Records from a dataset
####

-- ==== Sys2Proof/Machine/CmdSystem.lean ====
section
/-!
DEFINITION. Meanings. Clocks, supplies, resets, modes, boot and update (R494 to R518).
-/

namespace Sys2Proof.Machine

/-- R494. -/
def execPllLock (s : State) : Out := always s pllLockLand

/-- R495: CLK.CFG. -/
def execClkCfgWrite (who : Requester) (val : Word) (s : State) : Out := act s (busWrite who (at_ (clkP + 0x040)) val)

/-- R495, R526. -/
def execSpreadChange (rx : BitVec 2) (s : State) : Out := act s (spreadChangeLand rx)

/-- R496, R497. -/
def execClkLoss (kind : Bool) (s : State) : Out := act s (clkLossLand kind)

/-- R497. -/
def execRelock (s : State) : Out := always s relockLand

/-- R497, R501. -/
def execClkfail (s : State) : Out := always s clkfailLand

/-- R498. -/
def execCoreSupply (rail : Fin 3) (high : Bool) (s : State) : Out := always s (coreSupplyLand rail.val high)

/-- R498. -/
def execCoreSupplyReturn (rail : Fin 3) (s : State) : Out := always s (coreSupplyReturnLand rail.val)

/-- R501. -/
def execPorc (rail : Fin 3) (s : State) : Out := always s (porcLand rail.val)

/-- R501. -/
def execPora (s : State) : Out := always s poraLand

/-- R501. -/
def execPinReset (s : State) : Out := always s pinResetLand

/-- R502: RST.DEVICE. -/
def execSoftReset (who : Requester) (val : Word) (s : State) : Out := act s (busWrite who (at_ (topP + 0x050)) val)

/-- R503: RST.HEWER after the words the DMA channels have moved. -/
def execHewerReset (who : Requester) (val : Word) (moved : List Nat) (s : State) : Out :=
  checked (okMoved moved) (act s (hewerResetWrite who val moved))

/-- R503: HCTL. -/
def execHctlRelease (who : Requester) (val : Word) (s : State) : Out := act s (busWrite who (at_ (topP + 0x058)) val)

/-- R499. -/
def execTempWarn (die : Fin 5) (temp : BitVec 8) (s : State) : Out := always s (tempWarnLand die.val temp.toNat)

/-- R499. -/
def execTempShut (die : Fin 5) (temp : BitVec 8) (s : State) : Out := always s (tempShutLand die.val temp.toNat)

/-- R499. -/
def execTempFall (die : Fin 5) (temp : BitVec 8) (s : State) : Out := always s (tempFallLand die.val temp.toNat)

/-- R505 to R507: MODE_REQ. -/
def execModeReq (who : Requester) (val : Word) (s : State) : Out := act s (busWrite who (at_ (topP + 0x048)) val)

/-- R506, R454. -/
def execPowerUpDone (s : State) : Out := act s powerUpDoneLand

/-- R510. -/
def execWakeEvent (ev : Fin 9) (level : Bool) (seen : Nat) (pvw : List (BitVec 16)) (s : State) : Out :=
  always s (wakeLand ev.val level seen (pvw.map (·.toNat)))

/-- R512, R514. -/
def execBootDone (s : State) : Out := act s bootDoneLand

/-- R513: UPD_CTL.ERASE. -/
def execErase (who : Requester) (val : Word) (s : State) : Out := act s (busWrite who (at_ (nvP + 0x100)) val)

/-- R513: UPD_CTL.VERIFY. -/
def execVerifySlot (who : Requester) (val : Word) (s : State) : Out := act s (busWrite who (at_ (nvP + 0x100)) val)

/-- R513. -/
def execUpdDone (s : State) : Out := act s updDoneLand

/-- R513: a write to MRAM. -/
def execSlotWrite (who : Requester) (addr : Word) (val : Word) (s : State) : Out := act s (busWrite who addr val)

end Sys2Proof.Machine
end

####

Description of the task: From the first line of the records above down to the line containing "R497, R501. -/", repeat each line exactly as written. Include both of those lines and add nothing.

Exercise solution:
-- ==== Sys2Proof/Machine/CmdSystem.lean ====
section
/-!
DEFINITION. Meanings. Clocks, supplies, resets, modes, boot and update (R494 to R518).
-/

namespace Sys2Proof.Machine

/-- R494. -/
def execPllLock (s : State) : Out := always s pllLockLand

/-- R495: CLK.CFG. -/
def execClkCfgWrite (who : Requester) (val : Word) (s : State) : Out := act s (busWrite who (at_ (clkP + 0x040)) val)

/-- R495, R526. -/
def execSpreadChange (rx : BitVec 2) (s : State) : Out := act s (spreadChangeLand rx)

/-- R496, R497. -/
def execClkLoss (kind : Bool) (s : State) : Out := act s (clkLossLand kind)

/-- R497. -/
def execRelock (s : State) : Out := always s relockLand

/-- R497, R501. -/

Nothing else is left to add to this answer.